Dataset entries
########################################

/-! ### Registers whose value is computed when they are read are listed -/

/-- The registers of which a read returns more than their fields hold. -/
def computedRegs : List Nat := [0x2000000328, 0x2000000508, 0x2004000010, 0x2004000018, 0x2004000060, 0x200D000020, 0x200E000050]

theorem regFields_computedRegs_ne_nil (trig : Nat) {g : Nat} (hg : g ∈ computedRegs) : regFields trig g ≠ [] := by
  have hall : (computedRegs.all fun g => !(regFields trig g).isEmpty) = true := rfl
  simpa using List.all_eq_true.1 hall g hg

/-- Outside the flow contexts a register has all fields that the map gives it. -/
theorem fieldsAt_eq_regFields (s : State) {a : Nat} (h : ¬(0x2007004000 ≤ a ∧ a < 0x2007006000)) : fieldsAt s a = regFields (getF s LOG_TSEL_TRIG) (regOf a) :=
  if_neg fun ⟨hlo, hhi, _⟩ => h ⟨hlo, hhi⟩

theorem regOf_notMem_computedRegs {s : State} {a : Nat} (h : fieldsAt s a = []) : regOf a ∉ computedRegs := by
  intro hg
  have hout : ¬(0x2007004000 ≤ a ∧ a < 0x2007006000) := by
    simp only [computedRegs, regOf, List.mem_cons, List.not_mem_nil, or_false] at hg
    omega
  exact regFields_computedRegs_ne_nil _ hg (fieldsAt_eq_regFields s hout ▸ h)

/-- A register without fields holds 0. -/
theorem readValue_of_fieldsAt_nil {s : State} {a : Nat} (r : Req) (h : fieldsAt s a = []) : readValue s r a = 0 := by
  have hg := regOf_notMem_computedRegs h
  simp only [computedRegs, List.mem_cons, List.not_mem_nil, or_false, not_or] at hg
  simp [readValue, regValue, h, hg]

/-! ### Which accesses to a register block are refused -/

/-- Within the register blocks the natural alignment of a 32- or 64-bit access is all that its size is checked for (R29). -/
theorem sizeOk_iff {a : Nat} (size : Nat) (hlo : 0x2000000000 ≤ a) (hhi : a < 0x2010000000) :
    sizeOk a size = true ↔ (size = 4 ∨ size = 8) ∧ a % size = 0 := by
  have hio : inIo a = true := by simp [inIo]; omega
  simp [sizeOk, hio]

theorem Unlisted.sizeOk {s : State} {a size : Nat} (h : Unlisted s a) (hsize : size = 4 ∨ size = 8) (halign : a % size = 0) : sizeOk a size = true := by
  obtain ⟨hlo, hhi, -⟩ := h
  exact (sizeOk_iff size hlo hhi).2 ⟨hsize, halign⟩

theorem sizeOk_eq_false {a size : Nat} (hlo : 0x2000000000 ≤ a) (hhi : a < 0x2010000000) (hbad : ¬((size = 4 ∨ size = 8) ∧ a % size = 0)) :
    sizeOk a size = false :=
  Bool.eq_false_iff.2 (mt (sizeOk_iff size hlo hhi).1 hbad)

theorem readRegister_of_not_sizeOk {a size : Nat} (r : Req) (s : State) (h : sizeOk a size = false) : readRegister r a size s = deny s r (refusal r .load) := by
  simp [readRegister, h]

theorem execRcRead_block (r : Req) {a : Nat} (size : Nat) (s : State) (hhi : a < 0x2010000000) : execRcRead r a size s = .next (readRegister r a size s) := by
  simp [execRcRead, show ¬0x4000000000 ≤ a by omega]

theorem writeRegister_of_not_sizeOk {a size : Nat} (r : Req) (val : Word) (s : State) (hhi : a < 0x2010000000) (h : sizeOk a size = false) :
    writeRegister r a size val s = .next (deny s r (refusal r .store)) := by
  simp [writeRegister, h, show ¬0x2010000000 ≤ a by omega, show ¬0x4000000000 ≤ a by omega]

########################################

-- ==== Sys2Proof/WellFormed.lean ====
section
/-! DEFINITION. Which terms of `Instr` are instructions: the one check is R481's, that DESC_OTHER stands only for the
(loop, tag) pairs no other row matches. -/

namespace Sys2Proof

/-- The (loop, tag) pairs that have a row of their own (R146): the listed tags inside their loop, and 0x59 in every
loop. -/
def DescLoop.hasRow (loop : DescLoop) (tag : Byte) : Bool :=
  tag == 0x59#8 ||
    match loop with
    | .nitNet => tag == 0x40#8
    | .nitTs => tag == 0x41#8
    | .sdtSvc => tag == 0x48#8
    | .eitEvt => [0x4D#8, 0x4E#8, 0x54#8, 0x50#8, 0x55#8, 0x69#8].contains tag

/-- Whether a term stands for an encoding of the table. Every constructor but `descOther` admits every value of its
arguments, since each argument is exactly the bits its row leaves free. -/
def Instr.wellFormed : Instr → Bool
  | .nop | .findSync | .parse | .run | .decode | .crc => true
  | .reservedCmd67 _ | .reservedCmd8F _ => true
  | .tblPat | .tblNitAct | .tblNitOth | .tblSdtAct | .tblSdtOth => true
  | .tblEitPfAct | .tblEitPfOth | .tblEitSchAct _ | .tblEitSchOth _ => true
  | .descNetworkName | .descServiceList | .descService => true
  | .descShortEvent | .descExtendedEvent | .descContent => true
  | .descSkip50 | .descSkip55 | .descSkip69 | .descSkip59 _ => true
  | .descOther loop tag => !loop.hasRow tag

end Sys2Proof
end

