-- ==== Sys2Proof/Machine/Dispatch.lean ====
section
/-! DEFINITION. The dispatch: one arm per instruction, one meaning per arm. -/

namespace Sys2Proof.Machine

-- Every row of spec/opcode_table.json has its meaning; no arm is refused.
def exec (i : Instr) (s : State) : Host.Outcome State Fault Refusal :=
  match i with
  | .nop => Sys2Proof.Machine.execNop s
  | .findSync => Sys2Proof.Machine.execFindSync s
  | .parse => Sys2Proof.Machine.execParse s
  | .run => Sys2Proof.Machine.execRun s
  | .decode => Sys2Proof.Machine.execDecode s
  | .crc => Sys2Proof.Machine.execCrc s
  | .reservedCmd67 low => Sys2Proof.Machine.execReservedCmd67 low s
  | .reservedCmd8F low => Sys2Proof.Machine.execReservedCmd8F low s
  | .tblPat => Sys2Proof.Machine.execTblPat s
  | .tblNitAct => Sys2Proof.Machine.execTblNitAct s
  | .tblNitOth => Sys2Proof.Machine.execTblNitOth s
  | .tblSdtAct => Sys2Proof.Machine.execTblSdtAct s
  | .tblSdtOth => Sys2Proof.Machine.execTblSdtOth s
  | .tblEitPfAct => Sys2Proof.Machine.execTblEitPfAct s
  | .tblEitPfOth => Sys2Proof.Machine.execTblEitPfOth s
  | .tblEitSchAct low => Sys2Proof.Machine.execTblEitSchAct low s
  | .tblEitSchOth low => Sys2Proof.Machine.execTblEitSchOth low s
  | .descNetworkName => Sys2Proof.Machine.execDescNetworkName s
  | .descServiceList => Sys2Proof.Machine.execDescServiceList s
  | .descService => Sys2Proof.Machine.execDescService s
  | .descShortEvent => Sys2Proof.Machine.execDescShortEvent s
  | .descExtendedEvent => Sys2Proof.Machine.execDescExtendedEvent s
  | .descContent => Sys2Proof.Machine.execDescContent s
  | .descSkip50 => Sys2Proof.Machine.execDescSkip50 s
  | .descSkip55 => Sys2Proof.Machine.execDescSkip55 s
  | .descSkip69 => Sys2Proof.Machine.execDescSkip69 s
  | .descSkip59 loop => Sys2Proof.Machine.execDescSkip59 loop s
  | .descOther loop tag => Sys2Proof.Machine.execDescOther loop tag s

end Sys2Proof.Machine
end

########################################

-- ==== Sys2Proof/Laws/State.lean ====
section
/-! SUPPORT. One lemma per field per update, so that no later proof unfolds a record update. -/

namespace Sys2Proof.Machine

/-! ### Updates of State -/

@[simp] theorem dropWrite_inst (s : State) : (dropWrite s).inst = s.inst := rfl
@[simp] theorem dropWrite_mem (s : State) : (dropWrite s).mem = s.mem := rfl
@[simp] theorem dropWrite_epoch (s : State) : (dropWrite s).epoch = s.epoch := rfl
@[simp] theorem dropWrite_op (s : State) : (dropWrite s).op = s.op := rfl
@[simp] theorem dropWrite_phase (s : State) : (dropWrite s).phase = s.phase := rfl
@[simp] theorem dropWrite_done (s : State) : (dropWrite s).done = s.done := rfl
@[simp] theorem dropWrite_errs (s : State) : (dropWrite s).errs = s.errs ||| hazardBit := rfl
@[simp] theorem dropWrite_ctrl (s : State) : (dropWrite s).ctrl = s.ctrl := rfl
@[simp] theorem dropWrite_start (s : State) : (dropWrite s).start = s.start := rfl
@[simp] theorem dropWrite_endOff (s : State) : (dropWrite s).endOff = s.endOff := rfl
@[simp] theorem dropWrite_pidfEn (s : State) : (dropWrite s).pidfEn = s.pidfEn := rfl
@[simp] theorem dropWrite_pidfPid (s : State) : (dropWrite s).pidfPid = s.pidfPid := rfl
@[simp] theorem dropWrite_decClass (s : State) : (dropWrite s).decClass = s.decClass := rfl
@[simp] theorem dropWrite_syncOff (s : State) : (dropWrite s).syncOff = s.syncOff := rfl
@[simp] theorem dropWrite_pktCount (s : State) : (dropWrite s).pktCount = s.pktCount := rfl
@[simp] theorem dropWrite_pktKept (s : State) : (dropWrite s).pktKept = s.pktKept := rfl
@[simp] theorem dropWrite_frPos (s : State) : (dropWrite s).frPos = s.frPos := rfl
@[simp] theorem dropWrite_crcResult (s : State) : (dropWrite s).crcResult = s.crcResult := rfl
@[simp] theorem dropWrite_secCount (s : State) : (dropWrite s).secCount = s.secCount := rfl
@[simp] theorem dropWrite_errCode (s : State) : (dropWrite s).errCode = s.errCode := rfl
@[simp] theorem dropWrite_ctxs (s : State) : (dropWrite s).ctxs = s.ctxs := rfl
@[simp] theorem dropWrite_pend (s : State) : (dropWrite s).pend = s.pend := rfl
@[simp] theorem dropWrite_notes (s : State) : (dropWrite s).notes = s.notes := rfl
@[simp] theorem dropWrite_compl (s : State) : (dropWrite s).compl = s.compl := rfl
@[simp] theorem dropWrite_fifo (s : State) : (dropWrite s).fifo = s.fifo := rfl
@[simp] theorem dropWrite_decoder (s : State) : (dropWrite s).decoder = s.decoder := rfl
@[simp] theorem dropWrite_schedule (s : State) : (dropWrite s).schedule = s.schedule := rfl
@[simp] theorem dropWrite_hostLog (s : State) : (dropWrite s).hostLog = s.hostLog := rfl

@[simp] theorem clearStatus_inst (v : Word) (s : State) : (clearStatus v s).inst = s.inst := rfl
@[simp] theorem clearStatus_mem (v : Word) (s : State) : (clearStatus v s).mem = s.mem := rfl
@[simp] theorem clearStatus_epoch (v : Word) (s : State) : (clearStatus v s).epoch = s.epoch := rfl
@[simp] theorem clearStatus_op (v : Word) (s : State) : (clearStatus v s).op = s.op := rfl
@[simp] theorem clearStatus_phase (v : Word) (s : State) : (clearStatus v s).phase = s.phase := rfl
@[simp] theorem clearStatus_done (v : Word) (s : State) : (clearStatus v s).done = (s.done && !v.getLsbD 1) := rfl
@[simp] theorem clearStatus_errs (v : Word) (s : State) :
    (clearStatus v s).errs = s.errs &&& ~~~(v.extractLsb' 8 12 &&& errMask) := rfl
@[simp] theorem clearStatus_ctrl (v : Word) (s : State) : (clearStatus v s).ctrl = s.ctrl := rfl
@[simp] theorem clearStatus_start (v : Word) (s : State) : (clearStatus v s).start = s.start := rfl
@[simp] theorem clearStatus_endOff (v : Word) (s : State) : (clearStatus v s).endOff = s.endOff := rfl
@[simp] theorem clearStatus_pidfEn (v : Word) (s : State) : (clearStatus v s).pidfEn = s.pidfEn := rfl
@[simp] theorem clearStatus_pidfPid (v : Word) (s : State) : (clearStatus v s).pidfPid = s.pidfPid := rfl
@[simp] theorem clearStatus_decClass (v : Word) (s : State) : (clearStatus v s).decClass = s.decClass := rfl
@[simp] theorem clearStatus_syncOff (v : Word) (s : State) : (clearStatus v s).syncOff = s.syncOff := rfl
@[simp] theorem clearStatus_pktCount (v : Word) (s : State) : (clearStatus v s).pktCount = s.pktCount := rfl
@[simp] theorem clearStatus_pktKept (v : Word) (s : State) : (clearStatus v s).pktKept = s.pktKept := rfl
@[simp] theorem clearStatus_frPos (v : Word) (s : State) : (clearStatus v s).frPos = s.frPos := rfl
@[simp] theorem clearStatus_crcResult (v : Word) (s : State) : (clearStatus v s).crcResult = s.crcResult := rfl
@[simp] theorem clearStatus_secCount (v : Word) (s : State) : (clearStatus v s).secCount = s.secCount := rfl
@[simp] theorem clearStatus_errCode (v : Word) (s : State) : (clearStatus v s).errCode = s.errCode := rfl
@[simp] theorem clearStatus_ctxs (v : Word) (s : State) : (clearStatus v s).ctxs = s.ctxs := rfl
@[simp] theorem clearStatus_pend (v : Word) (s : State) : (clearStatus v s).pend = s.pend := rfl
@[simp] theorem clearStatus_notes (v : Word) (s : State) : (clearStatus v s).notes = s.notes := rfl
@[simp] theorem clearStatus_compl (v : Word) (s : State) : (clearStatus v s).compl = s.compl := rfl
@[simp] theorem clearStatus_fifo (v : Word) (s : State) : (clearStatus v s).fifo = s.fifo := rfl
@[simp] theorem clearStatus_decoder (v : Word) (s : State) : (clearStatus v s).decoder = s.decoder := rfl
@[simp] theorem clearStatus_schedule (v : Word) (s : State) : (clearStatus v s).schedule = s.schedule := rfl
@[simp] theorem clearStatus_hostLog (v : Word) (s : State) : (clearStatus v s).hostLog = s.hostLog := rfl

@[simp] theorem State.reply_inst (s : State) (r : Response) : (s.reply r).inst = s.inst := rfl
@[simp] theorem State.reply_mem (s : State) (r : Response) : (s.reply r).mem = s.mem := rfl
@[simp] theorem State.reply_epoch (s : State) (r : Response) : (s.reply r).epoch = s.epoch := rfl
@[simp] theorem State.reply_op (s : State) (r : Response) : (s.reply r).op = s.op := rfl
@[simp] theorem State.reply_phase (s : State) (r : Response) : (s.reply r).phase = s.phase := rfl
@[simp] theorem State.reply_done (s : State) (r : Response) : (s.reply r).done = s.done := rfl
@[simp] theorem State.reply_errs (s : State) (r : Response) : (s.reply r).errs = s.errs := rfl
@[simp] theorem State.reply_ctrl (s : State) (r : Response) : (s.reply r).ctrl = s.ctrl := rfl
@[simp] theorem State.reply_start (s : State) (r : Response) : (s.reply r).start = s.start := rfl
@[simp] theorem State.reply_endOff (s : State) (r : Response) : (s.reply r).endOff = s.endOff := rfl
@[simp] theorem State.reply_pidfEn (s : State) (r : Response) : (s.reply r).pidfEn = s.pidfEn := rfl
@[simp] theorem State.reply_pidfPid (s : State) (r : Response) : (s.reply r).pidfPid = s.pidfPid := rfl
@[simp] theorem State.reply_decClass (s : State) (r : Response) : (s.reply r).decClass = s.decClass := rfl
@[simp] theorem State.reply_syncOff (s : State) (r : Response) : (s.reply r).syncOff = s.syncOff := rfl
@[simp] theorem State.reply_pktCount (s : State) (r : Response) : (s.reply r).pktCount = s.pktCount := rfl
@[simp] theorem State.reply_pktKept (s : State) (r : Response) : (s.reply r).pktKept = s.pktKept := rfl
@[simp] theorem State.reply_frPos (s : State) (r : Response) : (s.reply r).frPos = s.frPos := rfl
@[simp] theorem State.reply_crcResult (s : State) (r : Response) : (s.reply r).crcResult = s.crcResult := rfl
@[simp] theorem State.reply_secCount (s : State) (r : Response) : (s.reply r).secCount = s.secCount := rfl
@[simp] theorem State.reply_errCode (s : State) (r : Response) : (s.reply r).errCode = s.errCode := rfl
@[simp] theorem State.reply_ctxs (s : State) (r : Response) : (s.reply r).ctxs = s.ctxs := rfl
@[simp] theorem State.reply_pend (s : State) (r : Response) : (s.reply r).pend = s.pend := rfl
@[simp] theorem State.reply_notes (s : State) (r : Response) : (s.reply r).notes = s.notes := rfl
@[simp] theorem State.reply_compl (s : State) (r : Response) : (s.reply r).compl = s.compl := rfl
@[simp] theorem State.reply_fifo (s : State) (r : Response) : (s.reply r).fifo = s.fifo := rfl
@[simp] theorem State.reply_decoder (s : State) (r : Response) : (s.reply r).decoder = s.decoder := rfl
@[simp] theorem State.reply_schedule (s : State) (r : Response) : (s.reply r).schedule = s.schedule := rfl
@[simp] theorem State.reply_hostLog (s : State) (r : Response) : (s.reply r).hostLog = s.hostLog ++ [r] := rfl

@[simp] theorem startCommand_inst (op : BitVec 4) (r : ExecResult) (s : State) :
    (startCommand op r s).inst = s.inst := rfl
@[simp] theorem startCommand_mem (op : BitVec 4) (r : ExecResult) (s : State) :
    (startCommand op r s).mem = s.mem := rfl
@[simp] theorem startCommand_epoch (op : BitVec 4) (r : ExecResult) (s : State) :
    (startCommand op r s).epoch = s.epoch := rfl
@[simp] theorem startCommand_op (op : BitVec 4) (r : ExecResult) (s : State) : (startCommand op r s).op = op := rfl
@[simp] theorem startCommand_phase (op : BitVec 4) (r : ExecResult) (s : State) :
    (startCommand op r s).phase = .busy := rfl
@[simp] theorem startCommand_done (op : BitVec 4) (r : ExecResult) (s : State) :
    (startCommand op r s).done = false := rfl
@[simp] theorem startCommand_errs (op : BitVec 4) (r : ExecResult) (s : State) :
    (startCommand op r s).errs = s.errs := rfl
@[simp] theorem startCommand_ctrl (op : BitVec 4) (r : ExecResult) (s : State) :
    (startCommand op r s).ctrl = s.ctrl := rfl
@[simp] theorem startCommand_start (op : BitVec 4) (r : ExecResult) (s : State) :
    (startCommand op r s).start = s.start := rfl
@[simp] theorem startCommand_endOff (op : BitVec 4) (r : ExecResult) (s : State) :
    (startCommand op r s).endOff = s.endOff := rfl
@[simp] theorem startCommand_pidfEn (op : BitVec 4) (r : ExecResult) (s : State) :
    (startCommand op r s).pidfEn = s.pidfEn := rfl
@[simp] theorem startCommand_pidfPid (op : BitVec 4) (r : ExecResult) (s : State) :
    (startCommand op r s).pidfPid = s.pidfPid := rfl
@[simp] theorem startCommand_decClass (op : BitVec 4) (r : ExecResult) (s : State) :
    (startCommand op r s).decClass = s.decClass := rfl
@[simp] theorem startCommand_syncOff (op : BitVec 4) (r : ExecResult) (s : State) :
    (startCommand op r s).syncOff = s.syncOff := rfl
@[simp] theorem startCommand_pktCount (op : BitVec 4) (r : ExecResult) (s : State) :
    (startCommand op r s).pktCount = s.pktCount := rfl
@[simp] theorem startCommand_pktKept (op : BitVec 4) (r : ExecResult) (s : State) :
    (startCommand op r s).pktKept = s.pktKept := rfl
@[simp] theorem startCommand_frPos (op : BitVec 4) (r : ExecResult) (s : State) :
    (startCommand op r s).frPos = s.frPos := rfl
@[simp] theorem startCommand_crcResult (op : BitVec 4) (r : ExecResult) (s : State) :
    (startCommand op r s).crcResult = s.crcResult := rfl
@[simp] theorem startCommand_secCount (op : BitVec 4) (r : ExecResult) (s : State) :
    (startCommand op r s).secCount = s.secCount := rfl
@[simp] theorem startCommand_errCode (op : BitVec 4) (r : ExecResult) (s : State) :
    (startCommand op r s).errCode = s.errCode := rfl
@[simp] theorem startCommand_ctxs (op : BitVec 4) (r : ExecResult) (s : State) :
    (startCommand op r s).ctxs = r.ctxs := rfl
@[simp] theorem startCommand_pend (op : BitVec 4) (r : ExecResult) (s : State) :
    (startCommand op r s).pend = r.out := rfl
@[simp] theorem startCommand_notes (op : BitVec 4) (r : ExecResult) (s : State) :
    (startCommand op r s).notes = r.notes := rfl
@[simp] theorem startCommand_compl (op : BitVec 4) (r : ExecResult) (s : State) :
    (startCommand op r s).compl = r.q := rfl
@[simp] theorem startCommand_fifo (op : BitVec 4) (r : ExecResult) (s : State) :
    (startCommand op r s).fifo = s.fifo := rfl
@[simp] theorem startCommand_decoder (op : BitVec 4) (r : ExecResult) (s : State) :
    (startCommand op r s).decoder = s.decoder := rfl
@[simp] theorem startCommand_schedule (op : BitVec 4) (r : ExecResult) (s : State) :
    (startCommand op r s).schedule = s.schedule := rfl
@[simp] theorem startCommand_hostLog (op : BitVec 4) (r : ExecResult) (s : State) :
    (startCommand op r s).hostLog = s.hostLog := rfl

########################################

#### [TASK DESCRIPTION]
Return only the part of the records above that opens with the line containing "theorem startCommand_fifo (op" and closes with the line containing "(startCommand op r s).schedule", ends included.

#### [SOLUTION FOR THIS EXERCISE]
@[simp] theorem startCommand_fifo (op : BitVec 4) (r : ExecResult) (s : State) :
    (startCommand op r s).fifo = s.fifo := rfl
@[simp] theorem startCommand_decoder (op : BitVec 4) (r : ExecResult) (s : State) :
    (startCommand op r s).decoder = s.decoder := rfl
@[simp] theorem startCommand_schedule (op : BitVec 4) (r : ExecResult) (s : State) :
    (startCommand op r s).schedule = s.schedule := rfl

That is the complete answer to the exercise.